### [Collected data]
-- ==== Sys2Proof/Machine/Float.lean ====
section
/-!
DEFINITION. The floating-point and integer formats and their arithmetic (spec 02): values are exact dyadic numbers, each
operation computes exactly and rounds once (R41-R47, R471), and the ranking order (R51).
-/

namespace Sys2Proof.Machine

/-- How a format uses its all-ones exponent (R37). -/
inductive FKind where
  | ieee | e4m3 | e2m1
  deriving DecidableEq, Repr

/-- A floating-point format: exponent and fraction widths, bias and use of the top exponent (Table formats 2). -/
structure FFmt where
  ew : Nat
  mw : Nat
  bias : Nat
  kind : FKind
  deriving DecidableEq, Repr

def fmtF32 : FFmt := ⟨8, 23, 127, .ieee⟩
def fmtF16 : FFmt := ⟨5, 10, 15, .ieee⟩
def fmtBF16 : FFmt := ⟨8, 7, 127, .ieee⟩
def fmtE5M2 : FFmt := ⟨5, 2, 15, .ieee⟩
def fmtE4M3 : FFmt := ⟨4, 3, 7, .e4m3⟩
def fmtE2M1 : FFmt := ⟨2, 1, 1, .e2m1⟩

/-- Width of a format in bits. -/
def FFmt.width (f : FFmt) : Nat := 1 + f.ew + f.mw

/-- FTZ applies to FP32, FP16 and BF16 only (R44). -/
def FFmt.flushes (f : FFmt) : Bool := f == fmtF32 || f == fmtF16 || f == fmtBF16

/-- Exponent of the smallest normal. -/
def FFmt.emin (f : FFmt) : Int := 1 - f.bias

/-- Code of the largest finite value, without sign (Table formats 2). -/
def FFmt.maxCode (f : FFmt) : Nat :=
  match f.kind with
  | .ieee => (2 ^ f.ew - 1) * 2 ^ f.mw - 1
  | .e4m3 => 0x7E
  | .e2m1 => 0x7

/-- Code of infinity, without sign. -/
def FFmt.infCode (f : FFmt) : Nat := (2 ^ f.ew - 1) * 2 ^ f.mw

/-- Canonical NaN (Table formats 2); E2M1 has none. -/
def FFmt.nanCode (f : FFmt) : Nat :=
  match f.kind with
  | .ieee => (2 ^ f.ew - 1) * 2 ^ f.mw + 2 ^ (f.mw - 1)
  | .e4m3 => 0x7F
  | .e2m1 => 0

/-- A sign bit in place. -/
def FFmt.withSign (f : FFmt) (neg : Bool) (c : Nat) : Nat := if neg then 2 ^ (f.ew + f.mw) + c else c

/-- A value read: NaN (signalling or not), infinity, or the exact finite value ±m·2^e. -/
inductive FVal where
  | nan (sig : Bool)
  | inf (neg : Bool)
  | fin (neg : Bool) (m : Nat) (e : Int)
  deriving DecidableEq, Repr

/-- The value of a code (R37). -/
def FFmt.read (f : FFmt) (c : Nat) : FVal :=
  let neg := c / 2 ^ (f.ew + f.mw) % 2 == 1
  let ex := c / 2 ^ f.mw % 2 ^ f.ew
  let m := c % 2 ^ f.mw
  let top := ex == 2 ^ f.ew - 1
  if f.kind == .ieee && top then
    if m == 0 then .inf neg else .nan (decide (m < 2 ^ (f.mw - 1)))
  else if f.kind == .e4m3 && top && m == 7 then .nan false
  else if ex == 0 then .fin neg m (f.emin - f.mw)
  else .fin neg (2 ^ f.mw + m) ((ex : Int) - f.bias - f.mw)

/-- A subnormal of a flushing format read under FTZ is zero of its sign (R44). -/
def FFmt.readFtz (f : FFmt) (ftz : Bool) (c : Nat) : FVal :=
  match f.read c with
  | .fin neg m e => if ftz && f.flushes && decide (m < 2 ^ f.mw) then .fin neg 0 e else .fin neg m e
  | v => v

/-- Code of the finite magnitude t·2^q, representable in the format. -/
def FFmt.pack (f : FFmt) (t : Nat) (q : Int) : Nat :=
  if t == 0 then 0
  else
    let ex := (t.log2 : Int) + q
    if ex < f.emin then t * 2 ^ (q - (f.emin - f.mw)).toNat
    else
      let sh := (t.log2 : Int) - f.mw
      let frac := (if sh ≥ 0 then t / 2 ^ sh.toNat else t * 2 ^ (-sh).toNat) - 2 ^ f.mw
      (ex + f.bias).toNat * 2 ^ f.mw + frac

/-- Result of a finite overflow (Table formats 4), with OF and NX. -/
def FFmt.overflow (f : FFmt) (env : FEnv) (neg : Bool) : Nat × FFlags :=
  let ieee :=
    match env.rm with
    | .rz | .sr => f.maxCode
    | .ru => if neg then f.maxCode else f.infCode
    | .rd => if neg then f.infCode else f.maxCode
    | _ => f.infCode
  let c :=
    match f.kind with
    | .e2m1 => f.withSign neg f.maxCode
    | .e4m3 => f.withSign neg (if env.sat then f.nanCode else f.maxCode)
    | .ieee =>
      if f == fmtE5M2 && !env.sat then f.withSign neg f.maxCode else f.withSign neg ieee
  (c, fOF ||| fNX)

/-- Round the nonzero exact value ±m·2^e (strictly above in magnitude when `st`) into a format (R41, R43, R44). -/
def FFmt.roundNZ (f : FFmt) (env : FEnv) (neg : Bool) (m : Nat) (e : Int) (st : Bool) : Nat × FFlags :=
  let ex := (m.log2 : Int) + e
  let qu := ex - f.mw
  let (tu, iu) := roundMag env neg m e st qu
  let exu := (tu.log2 : Int) + qu
  let tiny := decide (exu < f.emin)
  if tiny && env.ftz && f.flushes then (f.withSign neg 0, fUF ||| fNX)
  else if tiny then
    let q := f.emin - f.mw
    let (t, i) := roundMag env neg m e st q
    (f.withSign neg (f.pack t q), flagIf i (fUF ||| fNX))
  else
    let (t, i, q) :=
      if ex < f.emin then
        let q := f.emin - f.mw
        let (t, i) := roundMag env neg m e st q
        (t, i, q)
      else (tu, iu, qu)
    let c := f.pack t q
    if f.maxCode < c then f.overflow env neg else (f.withSign neg c, flagIf i fNX)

### [Your objective]
Output, from the data above, the lines from the line with "def fmtE2M1 : FFmt := ⟨2, 1, 1, .e2m1⟩" to the line with "let sh := (t.log2 : Int) - f.mw" exactly as they stand, both ends included and nothing else.

### [Exercise answer]
def fmtE2M1 : FFmt := ⟨2, 1, 1, .e2m1⟩

/-- Width of a format in bits. -/
def FFmt.width (f : FFmt) : Nat := 1 + f.ew + f.mw

/-- FTZ applies to FP32, FP16 and BF16 only (R44). -/
def FFmt.flushes (f : FFmt) : Bool := f == fmtF32 || f == fmtF16 || f == fmtBF16

/-- Exponent of the smallest normal. -/
def FFmt.emin (f : FFmt) : Int := 1 - f.bias

/-- Code of the largest finite value, without sign (Table formats 2). -/
def FFmt.maxCode (f : FFmt) : Nat :=
  match f.kind with
  | .ieee => (2 ^ f.ew - 1) * 2 ^ f.mw - 1
  | .e4m3 => 0x7E
  | .e2m1 => 0x7

/-- Code of infinity, without sign. -/
def FFmt.infCode (f : FFmt) : Nat := (2 ^ f.ew - 1) * 2 ^ f.mw

/-- Canonical NaN (Table formats 2); E2M1 has none. -/
def FFmt.nanCode (f : FFmt) : Nat :=
  match f.kind with
  | .ieee => (2 ^ f.ew - 1) * 2 ^ f.mw + 2 ^ (f.mw - 1)
  | .e4m3 => 0x7F
  | .e2m1 => 0

/-- A sign bit in place. -/
def FFmt.withSign (f : FFmt) (neg : Bool) (c : Nat) : Nat := if neg then 2 ^ (f.ew + f.mw) + c else c

/-- A value read: NaN (signalling or not), infinity, or the exact finite value ±m·2^e. -/
inductive FVal where
  | nan (sig : Bool)
  | inf (neg : Bool)
  | fin (neg : Bool) (m : Nat) (e : Int)
  deriving DecidableEq, Repr

/-- The value of a code (R37). -/
def FFmt.read (f : FFmt) (c : Nat) : FVal :=
  let neg := c / 2 ^ (f.ew + f.mw) % 2 == 1
  let ex := c / 2 ^ f.mw % 2 ^ f.ew
  let m := c % 2 ^ f.mw
  let top := ex == 2 ^ f.ew - 1
  if f.kind == .ieee && top then
    if m == 0 then .inf neg else .nan (decide (m < 2 ^ (f.mw - 1)))
  else if f.kind == .e4m3 && top && m == 7 then .nan false
  else if ex == 0 then .fin neg m (f.emin - f.mw)
  else .fin neg (2 ^ f.mw + m) ((ex : Int) - f.bias - f.mw)

/-- A subnormal of a flushing format read under FTZ is zero of its sign (R44). -/
def FFmt.readFtz (f : FFmt) (ftz : Bool) (c : Nat) : FVal :=
  match f.read c with
  | .fin neg m e => if ftz && f.flushes && decide (m < 2 ^ f.mw) then .fin neg 0 e else .fin neg m e
  | v => v

/-- Code of the finite magnitude t·2^q, representable in the format. -/
def FFmt.pack (f : FFmt) (t : Nat) (q : Int) : Nat :=
  if t == 0 then 0
  else
    let ex := (t.log2 : Int) + q
    if ex < f.emin then t * 2 ^ (q - (f.emin - f.mw)).toNat
    else
      let sh := (t.log2 : Int) - f.mw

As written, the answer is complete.